AI Trust Issues Solved: Gauntlet's CTO Drops Radical Testing Framework

⚡️ happy tuesday.

Dario Amodei (CEO of Anthropic) dropped a fat manifesto this week called "The Adolescence of Technology." His core claim: AI smarter than Nobel laureates across every field—what he calls a "country of geniuses in a datacenter"—could show up as early as late 2026. Meanwhile, his company shipped MCP Apps this week. It’s basically 10 interactive connectors that let Claude work inside Slack, Figma, Asana, Canva, and more.

Today, we’re talking about:

Fixing AI trust issues
Why enterprise AI keeps dying
Dario vs. software engineers
Microsoft's awkward AI hedge
AI that touches things
WTF is AEO/GEO? (join live 4 free)

📧 Reply w/ your take, get a gift: Are coding jobs actually cooked?
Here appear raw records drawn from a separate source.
-- ==== Sys2Proof/WellFormed.lean ====
section
/-! DEFINITION. What is well formed. A command has no operand, so every command is. The terms that can be ill formed are the
host's accesses: these checks say, from R22, R56 and D35, which accesses have a meaning. The machine's own refusals
(Machine/HostAccess.lean) are written apart from them. -/

namespace Sys2Proof

/-- Every command is well formed: its encoding is a code with no field (R71, R88). -/
def Instr.wf : Instr → Bool
  | .crcInit => true
  | .crcUpdate => true
  | .crcCompute => true
  | .crcAppend => true
  | .crcValidate => true
  | .buildRead => true
  | .parse => true
  | .decode => true

namespace Machine

/-- The largest value a host write of a register may carry (R22, R23, R26, D35); `none` for a register it may not write. -/
def Reg.writeLimit : Reg → Option Nat
  | .cmd => some 0xFF
  | .opData => some 0xFF
  | .opSlave => some 0xFF
  | .opFc => some 0xFF
  | .opAddr => some 0xFFFF
  | .opCount => some 0xFFFF
  | .opLen => some 0xFFFF
  | .defReg => some 0xFFFF
  | .wcnt => some Config.wcntMax
  | .status => none
  | .acc => none
  | .resCrc => none
  | .resValid => none
  | .excCode => none
  | .resBc => none
  | .resVal => none
  | .resScale => none
  | .resTlen => none

/-- The accesses that have a meaning (R56). -/
def Access.wf : Access → Bool
  | .rd r => r != .cmd
  | .wr r v => r.writeLimit.any (fun limit => v.toNat ≤ limit)
  | .rdb i => i < Config.fbSize
  | .wrb i _ => i < Config.fbSize
  | .rdw i => i < Config.wbSize
  | .wrw i _ => i < Config.wbSize
  | .rdt i => i < Config.tbSize
  | .wrt _ _ => false
  | .rdwByte _ => false
  | .wrwByte _ _ => false

end Machine

end Sys2Proof
end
We’ll Be Your Chief AI Officer

Tenex is the AI services firm behind this newsletter. We build software that moves the P&L. Our work sits at the intersection of engineering, operations, and real business constraints.

Hire Us →

How Gauntlet's CTO Tests AI Before It Ships (+ How to Make Your System Trustworthy)

➿ Grab the full playbook, the open-source repo, the schemas, + every template.

the problem: In McKinsey's latest global survey of nearly 2,000 organizations, 51% reported AI backfiring in the past year. The top culprit? Plain old inaccuracy. The uncomfortable truth: most of these systems aren't broken. They're unreliable. And unreliable is worse than broken—because you can't predict when it'll fail.

think: Your demo works perfectly in the meeting. Your chatbot nails three questions. Leadership applauds. Then you deploy it. Real users show up with weird inputs and edge cases, and the whole thing goes Hindenburg.

the solution: Ash Tilawat is the Mr. Miyagi of AI engineering—the kind of teacher who makes you sand the floor and paint the fence before you realize you've learned karate.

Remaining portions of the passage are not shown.